The eighth tumor-mode-metastasis (TNM) system, which has been used since 2018, is the current staging system of MPM, and many patients with MPM are clinically candidates for surgery except for those with T4 and M1 tumors [7]. Nonetheless, despite all treatment efforts, MPM has a poor prognosis. Various references have reported that the median survival of MPM was 18–22 months, and the 5-year overall survival (OS) rate was less than 20% [8-10]. Researchers and clinicians from various departments, including thoracic surgery, medical oncology, and radiation oncology, are trying to contribute to the literature by publishing their experiences on the survival outcomes and prognostic factors of this rare and fatal tumor. In the present study, we also aimed to analyze the prognostic factors and surgical outcomes of patients with MPM who underwent MMT including surgery in this single-center study.
This study was approved by the Institutional Review Board of Gazi University (IRB approval no., 2021-789). The patients provided written informed consent for the publication of clinical details and images. The record of patients who underwent surgery for MPM between January 2010 and December 2020 at our department was reviewed retrospectively. Patients who underwent EPP, PD, or EPD with or without induction chemotherapy were included in the study. Patients whose medical follow-up records were not obtained, those without mediastinal lymph node sampling or dissection, and those who underwent only diagnostic surgery were not included in the study. The pathological staging of patients was conducted according to the eighth TNM system.
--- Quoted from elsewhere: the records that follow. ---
theorem resumeArr_frame (order : Nat) (tile : Nat) (s : State) :
    OnlyChanges [.parts, .fields, .watch, .host, .xing, .ramp, .plays, .mesh, .freeCtr, .store, .mem, .near] s (resumeArr order tile s) := by
  unfold resumeArr
  split
  · rename_i v0 v1
    exact OnlyChanges.refl _ _
  · rename_i v2 v3 v4
    split
    · rename_i v5 v6
      exact OnlyChanges.refl _ _
    · rename_i v7 v8 v9 v10
      refine OnlyChanges.ite ?_ ?_
      · split
        · rename_i v11 v12 v13 v14
          refine absorb (P := sndAll (OnlyChanges [.parts, .fields, .watch, .host, .xing, .ramp, .plays, .mesh, .freeCtr, .store, .mem, .near] s))
              v14 ?_ (fun q15 => ?_)
          · refine OnlyChanges.stepSnd ?_ (streamGo_frame _ _ _) (by decide)
            exact OnlyChanges.refl _ _
          refine OnlyChanges.step ?_ (noteAll_frame _) (by decide)
          refine OnlyChanges.step ?_ (putMove_frame _ _ _ _ _ _) (by decide)
          assumption
      · exact OnlyChanges.refl _ _

theorem pump_frame (order : Nat) (tile : Nat) (code : Nat) (s : State) :
    OnlyChanges [.cap, .caches, .parts, .knots, .ports, .fields, .watch, .host, .xing, .ramp, .plays, .mesh, .exchanges, .freeCtr, .store, .rel,
        .mem, .near] s (pump order tile code s) := by
  unfold pump
  refine OnlyChanges.ite ?_ ?_
  · refine OnlyChanges.step ?_ (pumpArr_frame _ _ _ _) (by decide)
    refine OnlyChanges.step ?_ (resumeArr_frame _ _ _) (by decide)
    exact OnlyChanges.refl _ _
  · refine OnlyChanges.step ?_ (pumpHead_frame _ _ _ _ _) (by decide)
    exact OnlyChanges.refl _ _

theorem pumpAll_frame (s : State) :
    OnlyChanges [.cap, .caches, .parts, .knots, .ports, .fields, .watch, .host, .xing, .ramp, .plays, .mesh, .exchanges, .freeCtr, .store, .rel,
        .mem, .near] s (pumpAll s) := by
  unfold pumpAll
  refine OnlyChanges.fold ?_ (fun u0 y1 h2 => ?_)
  · exact OnlyChanges.refl _ _
  · refine OnlyChanges.fold ?_ (fun u3 y4 h5 => ?_)
    · assumption
    · refine OnlyChanges.ite ?_ ?_
      · assumption
      · refine OnlyChanges.step ?_ (pump_frame _ _ _ _) (by decide)
        assumption

theorem fetchMove_frame (p : Play) (q : Sequencer) (s : State) :
    fetchAll (OnlyChanges [.caches, .host, .xing, .store] s) (fetchMove p q s) := by
  unfold fetchMove
  extract_lets x0 x1 x2 x3
  clear_value x0 x1 x2 x3
  split
  · rename_i v4 v5 v6 v7
    refine absorb (P := optSndAll (OnlyChanges [.caches, .host, .xing, .store] s)) v7 ?_ (fun q8 => ?_)
    · refine OnlyChanges.stepOptSnd ?_ (cacheRead_frame _ _ _) (by decide)
      exact OnlyChanges.refl _ _
    change OnlyChanges [.caches, .host, .xing, .store] s _
    assumption
  · rename_i v9 v10
    refine absorb (P := optSndAll (OnlyChanges [.caches, .host, .xing, .store] s)) v10 ?_ (fun q11 => ?_)
    · refine OnlyChanges.stepOptSnd ?_ (cacheRead_frame _ _ _) (by decide)
      exact OnlyChanges.refl _ _
    split
    · rename_i v12
      change OnlyChanges [.caches, .host, .xing, .store] s _
      exact OnlyChanges.refl _ _
    · rename_i v13
      split
      · rename_i v14
        trivial
      · rename_i v15
        split
        · rename_i v16
          trivial
        · rename_i v17
          split
          · rename_i v18
            change OnlyChanges [.caches, .host, .xing, .store] s _
            refine OnlyChanges.step ?_ (granuleFault_frame _ _ _ _ _) (by decide)
            refine OnlyChanges.step ?_ (retiredRead_frame _ _ _) (by decide)
            exact OnlyChanges.refl _ _
          · rename_i v19
            change OnlyChanges [.caches, .host, .xing, .store] s _
            refine OnlyChanges.step ?_ (cacheFill_frame _ _ _ _) (by decide)
            exact OnlyChanges.refl _ _
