-- ==== Sys2Proof/Laws/FrameCommit.lean ====
section
/-! SUPPORT. Frames: what each function of the collectives, capstans, the commit and the watch can change. -/

namespace Sys2Proof.Machine

theorem opCollSet_frame (p : Packet) (s : State) :
    OnlyChanges [.cap, .colls, .host, .xing, .store] s (opCollSet p s) := by
  unfold opCollSet
  extract_lets x0 x1
  clear_value x0 x1
  refine OnlyChanges.ite ?_ ?_
  · refine OnlyChanges.step ?_ (refuse_frame _ _ _) (by decide)
    exact OnlyChanges.refl _ _
  · refine OnlyChanges.ite ?_ ?_
    · refine OnlyChanges.step ?_ (refuse_frame _ _ _) (by decide)
      exact OnlyChanges.refl _ _
    · refine OnlyChanges.ite ?_ ?_
      · refine OnlyChanges.step ?_ (refuse_frame _ _ _) (by decide)
        exact OnlyChanges.refl _ _
      · refine OnlyChanges.ite ?_ ?_
        · refine OnlyChanges.step ?_ (refuse_frame _ _ _) (by decide)
          exact OnlyChanges.refl _ _
        · refine OnlyChanges.step ?_ (accept_frame _ _) (by decide)
          refine only_colls ?_ _ (by decide)
          exact OnlyChanges.refl _ _

theorem opCollFire_frame (p : Packet) (s : State) :
    OnlyChanges [.cap, .colls, .host, .xing, .store] s (opCollFire p s) := by
  unfold opCollFire
  split
  · rename_i v0 v1
    refine OnlyChanges.step ?_ (refuse_frame _ _ _) (by decide)
    exact OnlyChanges.refl _ _
  · rename_i v2 v3 v4
    refine OnlyChanges.ite ?_ ?_
    · refine OnlyChanges.step ?_ (refuse_frame _ _ _) (by decide)
      exact OnlyChanges.refl _ _
    · refine only_colls ?_ _ (by decide)
      exact OnlyChanges.refl _ _

theorem opRouteSet_frame (p : Packet) (s : State) :
    OnlyChanges [.cap, .sets, .host, .xing, .store] s (opRouteSet p s) := by
  unfold opRouteSet
  extract_lets x0 x1 x2 x3 x4 x5 x6 x7
  clear_value x0 x1 x2 x3 x4 x5 x6 x7
  refine OnlyChanges.ite ?_ ?_
  · refine OnlyChanges.step ?_ (refuse_frame _ _ _) (by decide)
    exact OnlyChanges.refl _ _
  · refine OnlyChanges.ite ?_ ?_
    · refine OnlyChanges.step ?_ (refuse_frame _ _ _) (by decide)
      exact OnlyChanges.refl _ _
    · refine OnlyChanges.step ?_ (accept_frame _ _) (by decide)
      refine only_sets ?_ _ (by decide)
      exact OnlyChanges.refl _ _

theorem execPacketForward_frame (p : RoutedPacket) (s : State) :
    outAll (OnlyChanges [.ports, .host, .xing, .store, .rel] s) (execPacketForward p s) := by
  unfold execPacketForward
  split
  · rename_i v0
    change OnlyChanges [.ports, .host, .xing, .store, .rel] s _
    exact OnlyChanges.refl _ _
  · rename_i v1
    split
    · rename_i v2 v3
      refine absorb (P := optAll (OnlyChanges [.ports, .host, .xing, .store, .rel] s)) v3 ?_ (fun q4 => ?_)
      · refine OnlyChanges.stepOpt ?_ (freeRx_frame _ _) (by decide)
        exact OnlyChanges.refl _ _
      change OnlyChanges [.ports, .host, .xing, .store, .rel] s _
      exact OnlyChanges.refl _ _
    · rename_i v5 v6 v7
      refine absorb (P := optAll (OnlyChanges [.ports, .host, .xing, .store, .rel] s)) v7 ?_ (fun q8 => ?_)
      · refine OnlyChanges.stepOpt ?_ (freeRx_frame _ _) (by decide)
        exact OnlyChanges.refl _ _
      split
      · rename_i v9
        change OnlyChanges [.ports, .host, .xing, .store, .rel] s _
        refine only_rel ?_ _ (by decide)
        assumption
      · rename_i v10
        split
        · rename_i v11
          change OnlyChanges [.ports, .host, .xing, .store, .rel] s _
          refine OnlyChanges.step ?_ (hawUnreachable_frame _ _ _) (by decide)
          assumption
        · rename_i v12
          change OnlyChanges [.ports, .host, .xing, .store, .rel] s _
          refine OnlyChanges.step ?_ (sendPacket_frame _ _) (by decide)
          assumption

theorem takeLeaf_frame (n : Nat) (c : CollSlot) (place : Option Nat) (l : Leaf) (s : State) :
    OnlyChanges [.colls] s (takeLeaf n c place l s) := by
  unfold takeLeaf
  extract_lets x0 x1
  clear_value x0 x1
  refine only_colls ?_ _ (by decide)
  exact OnlyChanges.refl _ _

theorem spillLeaf_frame (n : Nat) (c : CollSlot) (k : Nat) (l : Leaf) (s : State) :
    OnlyChanges [.colls, .host, .xing, .freeCtr, .store, .mem, .near] s (spillLeaf n c k l s) := by
  unfold spillLeaf
  split
  · rename_i v0 v1 v2 v3
    refine absorb (P := sndAll (OnlyChanges [.colls, .host, .xing, .freeCtr, .store, .mem, .near] s)) v3 ?_ (fun q4 => ?_)
    · refine OnlyChanges.stepSnd ?_ (drawBytes_frame _ _) (by decide)
      exact OnlyChanges.refl _ _
    refine OnlyChanges.step ?_ (takeLeaf_frame _ _ _ _ _) (by decide)
    refine OnlyChanges.step ?_ (nearWrite_frame _ _ _ _) (by decide)
    assumption
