-- ==== Sys2Proof/Laws/FrameUnits.lean ====
section
/-! SUPPORT. Frames: what each function of the links, near stacks, power and reliability can change. -/

namespace Sys2Proof.Machine

theorem portDown_frame (n : Nat) (s : State) :
    OnlyChanges [.cap, .ports, .host, .xing, .store] s (portDown n s) := by
  unfold portDown
  extract_lets x0
  have h1 : OnlyChanges [.cap, .ports, .host, .xing, .store] s x0 := by
    unfold x0
    refine OnlyChanges.step ?_ (loseOutcome_frame _ _) (by decide)
    exact OnlyChanges.refl _ _
  clear_value x0
  refine OnlyChanges.step ?_ (record_frame _ _ _ _ _ _ _ _ _ _) (by decide)
  refine OnlyChanges.step ?_ (setPort_frame _ _ _) (by decide)
  assumption

theorem execEarlySignal_frame (n : Nat) (s : State) :
    outAll (OnlyChanges [.ports] s) (execEarlySignal n s) := by
  unfold execEarlySignal
  split
  · rename_i v0
    change OnlyChanges [.ports] s _
    exact OnlyChanges.refl _ _
  · rename_i v1
    change OnlyChanges [.ports] s _
    refine OnlyChanges.step ?_ (setPort_frame _ _ _) (by decide)
    exact OnlyChanges.refl _ _

theorem startTraining_frame (n : Nat) (s : State) :
    OnlyChanges [.cap, .ports] s (startTraining n s) := by
  unfold startTraining
  extract_lets x0 x1 x2
  have h3 : OnlyChanges [.cap, .ports] s x0 := by
    unfold x0
    refine OnlyChanges.step ?_ (loseOutcome_frame _ _) (by decide)
    exact OnlyChanges.refl _ _
  clear_value x0 x1 x2
  refine OnlyChanges.step ?_ (setPort_frame _ _ _) (by decide)
  assumption

theorem execPortTraining_frame (n : Nat) (ms : Nat) (s : State) :
    outAll (OnlyChanges [.cap, .ports] s) (execPortTraining n ms s) := by
  unfold execPortTraining
  split
  · rename_i v0
    change OnlyChanges [.cap, .ports] s _
    refine OnlyChanges.step ?_ (startTraining_frame _ _) (by decide)
    exact OnlyChanges.refl _ _
  · rename_i v1
    change OnlyChanges [.cap, .ports] s _
    exact OnlyChanges.refl _ _

theorem execTrainingEnd_frame (n : Nat) (ok : Bool) (s : State) :
    outAll (OnlyChanges [.ports] s) (execTrainingEnd n ok s) := by
  unfold execTrainingEnd
  extract_lets x0
  clear_value x0
  split
  · rename_i v1
    change OnlyChanges [.ports] s _
    refine OnlyChanges.step ?_ (setPort_frame _ _ _) (by decide)
    exact OnlyChanges.refl _ _
  · rename_i v2
    change OnlyChanges [.ports] s _
    exact OnlyChanges.refl _ _
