theorem dbgResume_frame (s : State) :
    OnlyChanges [.cap, .caches, .parts, .knots, .ports, .fields, .watch, .dbgUnit, .host, .xing, .ramp, .plays, .mesh, .exchanges, .freeCtr, .store,
        .rel, .mem, .near] s (dbgResume s) := by
  unfold dbgResume
  refine OnlyChanges.ite ?_ ?_
  · refine OnlyChanges.step ?_ (pumpAll_frame _) (by decide)
    refine OnlyChanges.step ?_ (setDbg_frame _ _) (by decide)
    exact OnlyChanges.refl _ _
  · exact OnlyChanges.refl _ _

theorem dbgStep_frame (s : State) :
    OnlyChanges [.dbgUnit] s (dbgStep s) := by
  unfold dbgStep
  refine OnlyChanges.ite ?_ ?_
  · refine OnlyChanges.step ?_ (setDbg_frame _ _) (by decide)
    exact OnlyChanges.refl _ _
  · exact OnlyChanges.refl _ _

theorem dbgNext_frame (s : State) :
    OnlyChanges [.dbgUnit] s (dbgNext s) := by
  unfold dbgNext
  refine OnlyChanges.step ?_ (setDbg_frame _ _) (by decide)
  exact OnlyChanges.refl _ _

theorem dbgStore_frame (v : W64) (s : State) :
    OnlyChanges [.dbgUnit] s (dbgStore v s) := by
  unfold dbgStore
  refine OnlyChanges.step ?_ (dbgNext_frame _) (by decide)
  refine OnlyChanges.step ?_ (setDbg_frame _ _) (by decide)
  exact OnlyChanges.refl _ _

theorem returnRead_frame (l : List Byte) (poison : Bool) (s : State) :
    OnlyChanges [.host] s (returnRead l poison s) := by
  unfold returnRead
  refine only_host ?_ _ (by decide)
  exact OnlyChanges.refl _ _

theorem unsupported_frame (port : Nat) (s : State) :
    OnlyChanges [.host] s (unsupported port s) := by
  unfold unsupported
  extract_lets x0 x1
  clear_value x0 x1
  refine OnlyChanges.step ?_ (setPcie_frame _ _ _) (by decide)
  exact OnlyChanges.refl _ _

theorem urRead_frame (port : Nat) (s : State) :
    OnlyChanges [.host] s (urRead port s) := by
  unfold urRead
  refine OnlyChanges.step ?_ (unsupported_frame _ _) (by decide)
  refine only_host ?_ _ (by decide)
  exact OnlyChanges.refl _ _

theorem dbgGate_frame {l : List Part} {s t : State} {act : State → State} (hs : OnlyChanges l s t) (hl : ∀ p ∈ ([.host, .xing, .store] : List Part),
    p ∈ l)
    (ha : OnlyChanges l s (act t)) : OnlyChanges l s (dbgGate act t) := by
  unfold dbgGate
  split
  · exact ha
  · exact OnlyChanges.step hs (lockViolation_frame _) hl

theorem writeDbgCtrl_frame (v : W64) (s : State) :
    OnlyChanges [.cap, .caches, .parts, .knots, .ports, .fields, .watch, .dbgUnit, .host, .xing, .ramp, .plays, .mesh, .exchanges, .freeCtr, .store,
        .rel, .mem, .near] s (writeDbgCtrl v s) := by
  unfold writeDbgCtrl
  refine dbgGate_frame ?_ (by decide) ?_
  · exact OnlyChanges.refl _ _
  · refine dbgOnTile_frame ?_ (by decide) ?_
    · exact OnlyChanges.refl _ _
    · extract_lets x0 x1
      have h2 : OnlyChanges [.cap, .caches, .parts, .knots, .ports, .fields, .watch, .dbgUnit, .host, .xing, .ramp, .plays, .mesh, .exchanges,
          .freeCtr, .store, .rel, .mem, .near] s x0 := by
        unfold x0
        refine OnlyChanges.ite ?_ ?_
        · refine OnlyChanges.step ?_ (dbgHalt_frame _) (by decide)
          exact OnlyChanges.refl _ _
        · exact OnlyChanges.refl _ _
      have h3 : OnlyChanges [.cap, .caches, .parts, .knots, .ports, .fields, .watch, .dbgUnit, .host, .xing, .ramp, .plays, .mesh, .exchanges,
          .freeCtr, .store, .rel, .mem, .near] s x1 := by
        unfold x1
        refine OnlyChanges.ite ?_ ?_
        · refine OnlyChanges.step ?_ (dbgStep_frame _) (by decide)
          assumption
        · assumption
      clear_value x0 x1
      refine OnlyChanges.ite ?_ ?_
      · refine OnlyChanges.step ?_ (dbgResume_frame _) (by decide)
        assumption
      · assumption

theorem execDbgHalt_frame (h : HostAccess) (s : State) :
    outAll (OnlyChanges [.dbgUnit, .host, .xing, .store] s) (execDbgHalt h s) := by
  unfold execDbgHalt
  refine orHold_frame ?_ (by decide) ?_
  · exact OnlyChanges.refl _ _
  · split
    · rename_i v0
      change OnlyChanges [.dbgUnit, .host, .xing, .store] s _
      refine dbgGate_frame ?_ (by decide) ?_
      · exact OnlyChanges.refl _ _
      · refine dbgOnTile_frame ?_ (by decide) ?_
        · exact OnlyChanges.refl _ _
        · refine OnlyChanges.step ?_ (dbgHalt_frame _) (by decide)
          exact OnlyChanges.refl _ _
    · rename_i v1
      change OnlyChanges [.dbgUnit, .host, .xing, .store] s _
      exact OnlyChanges.refl _ _

theorem execDbgResume_frame (h : HostAccess) (s : State) :
    outAll (OnlyChanges [.cap, .caches, .parts, .knots, .ports, .fields, .watch, .dbgUnit, .host, .xing, .ramp, .plays, .mesh, .exchanges, .freeCtr,
        .store, .rel, .mem, .near] s) (execDbgResume h s) := by
  unfold execDbgResume
  refine orHold_frame ?_ (by decide) ?_
  · exact OnlyChanges.refl _ _
  · split
    · rename_i v0
      change OnlyChanges [.cap, .caches, .parts, .knots, .ports, .fields, .watch, .dbgUnit, .host, .xing, .ramp, .plays, .mesh, .exchanges,
          .freeCtr, .store, .rel, .mem, .near] s _
      refine dbgGate_frame ?_ (by decide) ?_
      · exact OnlyChanges.refl _ _
      · refine dbgOnTile_frame ?_ (by decide) ?_
        · exact OnlyChanges.refl _ _
        · refine OnlyChanges.step ?_ (dbgResume_frame _) (by decide)
          exact OnlyChanges.refl _ _
    · rename_i v1
      change OnlyChanges [.cap, .caches, .parts, .knots, .ports, .fields, .watch, .dbgUnit, .host, .xing, .ramp, .plays, .mesh, .exchanges,
          .freeCtr, .store, .rel, .mem, .near] s _
      exact OnlyChanges.refl _ _

theorem execDbgStep_frame (h : HostAccess) (s : State) :
    outAll (OnlyChanges [.dbgUnit, .host, .xing, .store] s) (execDbgStep h s) := by
  unfold execDbgStep
  refine orHold_frame ?_ (by decide) ?_
  · exact OnlyChanges.refl _ _
  · split
    · rename_i v0
      change OnlyChanges [.dbgUnit, .host, .xing, .store] s _
      refine dbgGate_frame ?_ (by decide) ?_
      · exact OnlyChanges.refl _ _
      · refine dbgOnTile_frame ?_ (by decide) ?_
        · exact OnlyChanges.refl _ _
        · refine OnlyChanges.step ?_ (dbgStep_frame _) (by decide)
          exact OnlyChanges.refl _ _
    · rename_i v1
      change OnlyChanges [.dbgUnit, .host, .xing, .store] s _
      exact OnlyChanges.refl _ _

theorem execDbgDataWrite_frame (h : HostAccess) (v : W64) (s : State) :
    outAll (OnlyChanges [.dbgUnit, .host, .xing, .store] s) (execDbgDataWrite h v s) := by
  unfold execDbgDataWrite
  refine orHold_frame ?_ (by decide) ?_
  · exact OnlyChanges.refl _ _
  · split
    · rename_i v0
      change OnlyChanges [.dbgUnit, .host, .xing, .store] s _
      refine dbgGate_frame ?_ (by decide) ?_
      · exact OnlyChanges.refl _ _
      · refine dbgOnTile_frame ?_ (by decide) ?_
        · exact OnlyChanges.refl _ _
        · refine OnlyChanges.step ?_ (dbgStore_frame _ _) (by decide)
          exact OnlyChanges.refl _ _
    · rename_i v1
      change OnlyChanges [.dbgUnit, .host, .xing, .store] s _
      exact OnlyChanges.refl _ _

theorem readDbgData_frame (s : State) :
    sndAll (OnlyChanges [.dbgUnit, .host, .xing, .store] s) (readDbgData s) := by
  unfold readDbgData
  split
  · rename_i v0
    refine sndAll_mk ?_
    refine dbgOnTile_frame ?_ (by decide) ?_
    · exact OnlyChanges.refl _ _
    · refine OnlyChanges.step ?_ (dbgNext_frame _) (by decide)
      exact OnlyChanges.refl _ _
  · rename_i v1
    refine sndAll_mk ?_
    exact OnlyChanges.refl _ _

theorem gapRead_frame (off : Nat) (wide : Bool) (s : State) :
    OnlyChanges [.host, .freeCtr] s (gapRead off wide s) := by
  unfold gapRead
  split
  · rename_i v0 v1 v2 v3
    refine absorb (P := sndAll (OnlyChanges [.host, .freeCtr] s)) v3 ?_ (fun q4 => ?_)
    · refine OnlyChanges.stepSnd ?_ (draw_frame _) (by decide)
      exact OnlyChanges.refl _ _
    extract_lets x5
    clear_value x5
    refine OnlyChanges.step ?_ (returnRead_frame _ _ _) (by decide)
    assumption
Since our department is a surgical clinic, most of the patients included in the study were referred after the histopathological diagnosis of MPM. Endobronchial ultrasound-guided transbronchial needle aspiration in patients who had lymph nodes with a short axis larger than 1 cm on thoracic computed tomography (CT) and/or mediastinal lymph node involvement on positron emission tomography–CT. Surgery, direct or after induction chemotherapy, was planned in patients with an early clinical stage after a multidisciplinary evaluation. Additionally, those who had mediastinal lymph node invasion or severe chest pain (suspected chest wall invasion) were referred for induction therapy. Some patients included in the study had also received induction chemotherapy at another center.
A detailed preoperative evaluation and preparation were performed for patients scheduled for surgery. A complete blood count (CBC), biochemical tests, coagulation tests, pulmonary function tests including the diffusing capacity for carbon monoxide, a cardiac evaluation, the 6-minute walk test and when necessary, ventilation/perfusion scintigraphy and VO2-max calculations were performed. Patients with bilateral involvement, peritoneal invasion, and contralateral hilar-mediastinal or supraclavicular lymph node metastases, those who were medically inoperable, and those who refused surgery were referred for definitive chemo-radiotherapy.
To the extent possible, we preferred PD and EPD, which are lung-protective methods were preferred. However, EPP was planned when maximal cytoreduction could not be achieved with lung-sparing methods. The decision to perform EPP was made intraoperatively in some patients. The indications for EPP were as follows: (1) radiologically diffuse parenchymal involvement and the presence of intense visceral pleural thickening; (2) inability to achieve maximal intraoperative cytoreduction with PD and EPD; (3) concern about excessive air leakage due to excessive lung damage after pleurectomy; (4) a suitable patient for pneumonectomy in terms of cardiopulmonary function and medical performance; and (5) no mediastinal lymph node metastasis in clinical staging.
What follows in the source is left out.